-- ==== Sys2Proof/Laws/State.lean ====
section
/-!
SUPPORT. The laws of State: what each update leaves in each field, and what a register, a field of a register and an
entry of a table read as after a write.
-/

namespace Sys2Proof.Machine.State

/-! ## A register word -/

@[simp] theorem setReg_now (s : State) (o : Nat) (w : BitVec 32) : (s.setReg o w).now = s.now := rfl
@[simp] theorem setReg_ct (s : State) (o : Nat) (w : BitVec 32) : (s.setReg o w).ct = s.ct := rfl
@[simp] theorem setReg_ctFine (s : State) (o : Nat) (w : BitVec 32) : (s.setReg o w).ctFine = s.ctFine := rfl
@[simp] theorem setReg_regs (s : State) (o : Nat) (w : BitVec 32) : (s.setReg o w).regs = kvSet resetVal s.regs o w := rfl
@[simp] theorem setReg_sets (s : State) (o : Nat) (w : BitVec 32) : (s.setReg o w).sets = s.sets := rfl
@[simp] theorem setReg_power (s : State) (o : Nat) (w : BitVec 32) : (s.setReg o w).power = s.power := rfl
@[simp] theorem setReg_pins (s : State) (o : Nat) (w : BitVec 32) : (s.setReg o w).pins = s.pins := rfl
@[simp] theorem setReg_saf (s : State) (o : Nat) (w : BitVec 32) : (s.setReg o w).saf = s.saf := rfl
@[simp] theorem setReg_uzs (s : State) (o : Nat) (w : BitVec 32) : (s.setReg o w).uzs = s.uzs := rfl
@[simp] theorem setReg_hif (s : State) (o : Nat) (w : BitVec 32) : (s.setReg o w).hif = s.hif := rfl
@[simp] theorem setReg_cores (s : State) (o : Nat) (w : BitVec 32) : (s.setReg o w).cores = s.cores := rfl
@[simp] theorem setReg_jrn (s : State) (o : Nat) (w : BitVec 32) : (s.setReg o w).jrn = s.jrn := rfl
@[simp] theorem setReg_chain (s : State) (o : Nat) (w : BitVec 32) : (s.setReg o w).chain = s.chain := rfl
@[simp] theorem setReg_gates (s : State) (o : Nat) (w : BitVec 32) : (s.setReg o w).gates = s.gates := rfl
@[simp] theorem setReg_diag (s : State) (o : Nat) (w : BitVec 32) : (s.setReg o w).diag = s.diag := rfl
@[simp] theorem setReg_carriers (s : State) (o : Nat) (w : BitVec 32) : (s.setReg o w).carriers = s.carriers := rfl
@[simp] theorem setReg_calFails (s : State) (o : Nat) (w : BitVec 32) : (s.setReg o w).calFails = s.calFails := rfl
@[simp] theorem setReg_adc (s : State) (o : Nat) (w : BitVec 32) : (s.setReg o w).adc = s.adc := rfl
@[simp] theorem setReg_fsl (s : State) (o : Nat) (w : BitVec 32) : (s.setReg o w).fsl = s.fsl := rfl
@[simp] theorem setReg_fslAx (s : State) (o : Nat) (w : BitVec 32) : (s.setReg o w).fslAx = s.fslAx := rfl
@[simp] theorem setReg_poss (s : State) (o : Nat) (w : BitVec 32) : (s.setReg o w).poss = s.poss := rfl
@[simp] theorem setReg_fields (s : State) (o : Nat) (w : BitVec 32) : (s.setReg o w).fields = s.fields := rfl
@[simp] theorem setReg_mots (s : State) (o : Nat) (w : BitVec 32) : (s.setReg o w).mots = s.mots := rfl
@[simp] theorem setReg_hovs (s : State) (o : Nat) (w : BitVec 32) : (s.setReg o w).hovs = s.hovs := rfl
@[simp] theorem setReg_hovIdle (s : State) (o : Nat) (w : BitVec 32) : (s.setReg o w).hovIdle = s.hovIdle := rfl
@[simp] theorem setReg_hovIdleAx (s : State) (o : Nat) (w : BitVec 32) : (s.setReg o w).hovIdleAx = s.hovIdleAx := rfl
@[simp] theorem setReg_hovMail (s : State) (o : Nat) (w : BitVec 32) : (s.setReg o w).hovMail = s.hovMail := rfl
@[simp] theorem setReg_recd (s : State) (o : Nat) (w : BitVec 32) : (s.setReg o w).recd = s.recd := rfl
@[simp] theorem setReg_btCmd (s : State) (o : Nat) (w : BitVec 32) : (s.setReg o w).btCmd = s.btCmd := rfl
@[simp] theorem setReg_dchCmds (s : State) (o : Nat) (w : BitVec 32) : (s.setReg o w).dchCmds = s.dchCmds := rfl
@[simp] theorem setReg_med (s : State) (o : Nat) (w : BitVec 32) : (s.setReg o w).med = s.med := rfl
@[simp] theorem setReg_sec (s : State) (o : Nat) (w : BitVec 32) : (s.setReg o w).sec = s.sec := rfl
@[simp] theorem setReg_can0 (s : State) (o : Nat) (w : BitVec 32) : (s.setReg o w).can0 = s.can0 := rfl
@[simp] theorem setReg_can1 (s : State) (o : Nat) (w : BitVec 32) : (s.setReg o w).can1 = s.can1 := rfl
@[simp] theorem setReg_canFrom (s : State) (o : Nat) (w : BitVec 32) : (s.setReg o w).canFrom = s.canFrom := rfl
@[simp] theorem setReg_canBase (s : State) (o : Nat) (w : BitVec 32) : (s.setReg o w).canBase = s.canBase := rfl
@[simp] theorem setReg_hkp (s : State) (o : Nat) (w : BitVec 32) : (s.setReg o w).hkp = s.hkp := rfl
@[simp] theorem setReg_sram (s : State) (o : Nat) (w : BitVec 32) : (s.setReg o w).sram = s.sram := rfl
@[simp] theorem setReg_outbox (s : State) (o : Nat) (w : BitVec 32) : (s.setReg o w).outbox = s.outbox := rfl
@[simp] theorem setReg_fresh (s : State) (o : Nat) (w : BitVec 32) : (s.setReg o w).fresh = s.fresh := rfl
@[simp] theorem setReg_pending (s : State) (o : Nat) (w : BitVec 32) : (s.setReg o w).pending = s.pending := rfl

EXERCISE DETAILS
Show all lines in the records above that hold "register".

SOLVED PROBLEM
SUPPORT. The laws of State: what each update leaves in each field, and what a register, a field of a register and an
/-! ## A register word -/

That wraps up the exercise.